What this is represents is advance notification of a notorious settled practice. I have little doubt that HMRC has authority to do this (ss5-7 and Sch1 CRCA 2005). Presumably HMRC is so confident of their position that they have not sought powers similar to those enabling the 2015 Regs or a statutory amendment. They probably figure that it favours the taxpayer for IHT compared to the CGT rule of midway. But it constitutes in essence their pragmatic view of what they will accept in context as “open market value” in s160 IHTA. If that is challenged in any particular case they can only defend their view on that basis. It is likely to prove contentious because, if overturned, potentially disruptive.
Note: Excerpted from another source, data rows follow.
/-- The channel took part in the layout chosen at training: it is active, or failed in service since (R207, R217). -/
def Dimm.placed (k : Dimm) : Bool := k.state == 1 || k.state == 3

/-- Capacity of the interleaved MRDIMM layout in bytes. -/
def State.dimmTotal (s : State) : Nat :=
  ((List.range 16).map (fun n => if (s.dimm n).placed then (s.dimm n).cap.toNat * 4 * gib else 0)).sum

/-- The DIMM channel of a byte offset from the MRDIMM base, if it is backed (R207). -/
def State.dimmAt (s : State) (off : Nat) : Option Nat :=
  if s.boot.ilv then (if off < s.dimmTotal then some (off / 4096 % 16) else none)
  else
    let n := off / 0x4000000000
    if n < 16 ∧ (s.dimm n).placed ∧ off % 0x4000000000 < (s.dimm n).cap.toNat * 4 * gib then some n else none

/-- User capacity of the Permafrost tier: 14 TiB (R4, R234). -/
def pmtUser : Nat := 14 * 0x10000000000

/-- What backs a physical address. -/
def State.backing (s : State) (pa : Nat) : Backing :=
  if pa < 0x18000000000 then
    let n := pa / 0x2000000000
    if n < s.nStacks ∧ pa % 0x2000000000 < 72 * gib then .stack n else .none
  else if pa < mrdimmBase then .model ((pa - 0x18000000000) / 0x1000000000) ((pa - 0x18000000000) % 0x1000000000)
  else if pa < 0x60000000000 then
    match s.dimmAt (pa - mrdimmBase) with
    | some ch => .dimm ch
    | none => .none
  else if s.pmt.backed pa ∧ s.variant.full then .pmt
  else if 0x800000000000 ≤ pa ∧ pa < 0xC00000000000 then .host ((pa - 0x800000000000) / 0x40000000000)
  else .none

/-- A physical address lies in the memory of a tier: 0 stack, 1 MRDIMM, 2 Permafrost. -/
def State.ofTier (s : State) (t pa : Nat) : Bool :=
  match s.backing pa, t with
  | .stack _, 0 => true
  | .dimm _, 1 => true
  | .pmt, 2 => true
  | _, _ => false

/-- Bytes of the partition window of a domain. -/
def Dom.pwinBytes (d : Dom) : Nat := d.pwinGib.toNat * gib

/-- Where the bytes of a physical address are kept: the striped view lies on the stacks (R230), a host-die partition's
memory in its MRDIMM window (R20, R426). -/
def State.home (s : State) (pa : Nat) : Nat :=
  match s.backing pa with
  | .model slot off =>
    let n := s.nStacks
    let g := off / 0x200000
    stackBase (g % n) + (72 - (s.stack (g % n)).rsvGib.toNat - s.boot.stkGib.toNat) * gib
      + slot * (s.boot.stkGib.toNat * 0x8000000) + g / n * 0x200000 + off % 0x200000
  | .host h =>
    if (s.dom h).external then pa
    else mrdimmBase + (s.dom h).pwinBase.toNat * gib + (pa - hostBase h)
  | _ => pa

/-- The pieces of n bytes from x on, cut at multiples of `size`. -/
def cutAt (size x n : Nat) : List (Nat × Nat) :=
  if n = 0 then [] else (List.range ((x + n - 1) / size - x / size + 1)).map (fun i =>
    let a := max x ((x / size + i) * size)
    (a, min (x + n) ((x / size + i + 1) * size) - a))

/-- The attachment of a domain. -/
def State.attOf (s : State) (h : Nat) : Nat := (s.dom h).attach.toNat - 1

/-- The host address of a module physical address in a domain's range (R426). -/
def State.hostX (s : State) (h pa : Nat) : Nat :=
  pa - hostBase h + (if (s.dom h).external then (s.dom h).hbase.toNat * 4096 else 0)

/-- The requests of a read of n bytes of host memory: RdCurr of each line over CXL.cache (R420), memory reads of up to 4 KiB over PCIe (R423). -/
def State.hostReads (s : State) (h x n : Nat) : List Out :=
  let (a, i) := (s.attOf h, (s.dom h).index.toNat)
  if a < 2 then (linesAt x n).map (fun l => .host a i .rdCurr (l * 64) 64 [])
  else (cutAt 4096 x n).map (fun p => .host a i .memRd p.1 p.2 [])
where
  linesAt (x n : Nat) : List Nat := (cutAt 64 x n).map (fun p => p.1 / 64)

/-- The requests of a write to host memory: ItoMWr of a whole line, WrCur of part of one (R420); memory writes over PCIe, of up to 512 B
(R423). -/
def State.hostWrites (s : State) (h x : Nat) (bs : List Byte) : List Out :=
  let (a, i) := (s.attOf h, (s.dom h).index.toNat)
  (cutAt (if a < 2 then 64 else 512) x bs.length).map (fun p =>
    .host a i (if 2 ≤ a then .memWr else if p.2 = 64 then .itoMWr else .wrCur) p.1 p.2 ((bs.drop (p.1 - x)).take p.2))

/-- The 64 B lines that n bytes from pa on touch. -/
def linesOf (pa n : Nat) : List Nat :=
  if n = 0 then [] else (List.range ((pa + n - 1) / 64 - pa / 64 + 1)).map (fun i => pa / 64 + i)

/-- n bytes as they stand, by physical address. -/
def State.peek (s : State) (pa n : Nat) : List Byte := (List.range n).map (fun i => mget s.mem (s.home (pa + i)))

/-- Bytes stored by physical address, with no check. -/
def State.poke (s : State) (pa : Nat) : List Byte → State
  | [] => s
  | b :: r => State.poke { s with mem := mput s.mem (s.home pa) b } (pa + 1) r

/-! ### Guarded lines (R265) -/

def Ctx.range (x : Ctx) (r : Nat) : HailRange := tget HailRange.reset x.ranges r
def Ctx.group (x : Ctx) (g : Nat) : HailGroup := tget HailGroup.reset x.groups g

/-- Bytes per gradient of a range. -/
def HailRange.gBytes (r : HailRange) : Nat := if r.gFmt = 0 then 4 else 2

/-- The range's runs hold the physical byte a. -/
def HailRange.holds (r : HailRange) (a : Nat) : Bool :=
  r.valid && ((decide (r.wPa ≤ a) && decide (a < r.wPa + 2 * r.count))
    || (decide (r.gPa ≤ a) && decide (a < r.gPa + r.gBytes * r.count)))

/-- The guard lies on a physical byte: a valid range of a context in UPDATE holds it (R265). -/
def State.guarded (s : State) (pa : Nat) : Bool :=
  s.ctxs.any (fun e => e.2.update && e.2.ranges.any (fun r => r.2.holds pa))

/-- The guard lies on one of n physical bytes. Runs are whole 64 B lines (R264). -/
def State.guardedRange (s : State) (pa n : Nat) : Bool :=
  s.ctxs.any (fun e => e.2.update && e.2.ranges.any (fun r => r.2.valid &&
    ((decide (r.2.wPa < pa + n) && decide (pa < r.2.wPa + 2 * r.2.count))
      || (decide (r.2.gPa < pa + n) && decide (pa < r.2.gPa + r.2.gBytes * r.2.count)))))

/-- STK_HAIL_STAT counts a write refused at the stack controller (R265, R282). -/
def State.countGuard (s : State) (pa : Nat) : State :=
  match s.backing pa with
  | .stack n => s.modStack n (fun k => { k with guard := true, guardCnt := satInc k.guardCnt })
  | _ => s

/-! ### Uncorrectable storage (R214, R217, R451, R452) -/

/-- Who an access is made for: context, ring, index and sequence of a descriptor, or the module itself. -/
structure Who where
  ctx : Nat
  ring : Nat
  index : Word
  /-- The core that makes the access where it is not that of the ring's seat: 16 times its tile and its seat. -/
  core : Option Nat := none
  /-- The page that is read can be recomputed: a read of it that fails later ends no descriptor (R195, R243). -/
  again : Bool := false
  deriving DecidableEq, Repr

/-- SEQUENCE of a descriptor. -/
def Who.seq (w : Who) : Nat := w.index.toNat % 65536

/-- The log's words on a descriptor that met an error; an access that no descriptor makes (a ring number past 63) names none. -/
def State.logWho (s : State) (w : Who) (status : Nat) : LogWho :=
  if w.ring < 64 then ⟨some w.ctx, s.ctxDom w.ctx, status, w.seq, w.ring⟩ else LogWho.none

/-- RESULT of 0x31 (R452). -/
def memUncorr (source unit seat line logIdx : Nat) : Stop :=
  ⟨0x31, at_ source 0 ||| at_ unit 4 ||| at_ seat 8 ||| at_ (line % 2 ^ 42) 12 ||| at_ logIdx 54⟩

/-- A memory line that a descriptor cannot have: logged, counted, and 0x31 (R452, R458). -/
def failLine (w : Who) (line : Nat) : Act Unit := fun s =>
  let (source, unit, s) := match s.backing (line * 64) with
    | .stack n => (3, n, s.modStack n (fun k => { k with ue := true, ueCnt := satInc k.ueCnt }))
    | .dimm ch => (4, ch, s.modDimm ch (fun k => { k with ueCnt := satInc k.ueCnt }))
    | _ => (3, 0, s)
  let i := s.logIndex
  .error (memUncorr source unit 0 line i)
    (s.errLog 2 source unit 0x1F (BitVec.ofNat 64 (line * 64)) (s.logWho w 0x31))

/-- The line's stack is lost, or its DIMM channel has failed in service (R460, R217; the channel as a stack is: log entry 25). -/
def State.lineLost (s : State) (line : Nat) : Bool :=
  match s.backing (line * 64) with
  | .stack n => (s.stack n).lost
  | .dimm ch => (s.dimm ch).state == 3
  | _ => false

/-- A line cannot be read: it is uncorrectable, or its stack or channel is lost (R460, R217), or its Permafrost line is unreadable or out of
service (R234, R243). -/
def State.lineBad (s : State) (line : Nat) : Bool :=
  s.ueLines.contains line || s.lineLost line ||
  match s.backing (line * 64) with
  | .pmt =>
    let (n, ul) := s.pmt.place (line * 64)
    !s.frostServes n || ((s.pdev n).bad.any (fun e => e.1 == (s.pdev n).lineOf ul))
  | _ => false

/-- The lines of n bytes that are covered only in part. -/
def partLines (pa n : Nat) : List Nat :=
  (linesOf pa n).filter (fun l => decide (l * 64 < pa) || decide (pa + n < l * 64 + 64))

/-! #### Permafrost lines (R243, R244, R252) -/

/-- RESULT of 0x32 (R244). -/
def mediumUncorr (dev line tries cause : Nat) : Stop := ⟨0x32, at_ dev 0 ||| at_ line 3 ||| at_ tries 36 ||| at_ cause 39⟩

/-- The 256 B lines that n bytes at a touch, by number. -/
def frostLines (pa n : Nat) : List Nat :=
  if n = 0 then [] else (List.range ((pa + n - 1) / 256 - pa / 256 + 1)).map (fun i => pa / 256 + i)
So actual litigation is a racing certainty.

Is it not the case that the two quoted prices are not respectively a selling and a buying price but two different prices during a single day of trading at which a bargain was struck in the real world? Each is therefore apparently open market value. (But even that might not be entirely accurate as it may be a synthetic price based on an average of actual bargains). On the face of it the relevant time for IHT is immediately before death/the moment of execution of the lifetime transfer subject to s266 IHTA, not the end of the trading day on which the event takes place. What if the event takes place out of trading hours, as opposed to a day when the market is closed per IHTM18092? Evidence would have to be adduced of the price related to an actual bargain made at the exact time or extremely close to it. Given great volatility on a single day there might be a material difference. As there might be if some external event before or after the trading day was likely to affect the price and if there was an off market trading facility.

Jack Harper

As always Jack identifies the essential answer to my suggestion. That is, HMRC will assert ‘settled practice’, and certainly will be reluctant to accept a change from ‘quarter-up’ basis. There could be thousands wanting a refund of IHT, reduced by a lesser extra CGT liability.

I don’t think the closing prices are as Jack suggests. If that phrase is adopted I can’t see why they shouldn’t be the actual closing prices at the time the exchange closes. But of course the death will rarely be at that moment. A better figure would be a weighted average of the prices realised on sales in the day when death occurs. But such a figure might not be available. And it doesn’t address the value where death is when the exchange is not open; before and after the working day or weekends ad public holidays.

Perhaps any challenge to the accepted practice should be made where it is clearly inappropriate, and of course where the tax at stake is significant.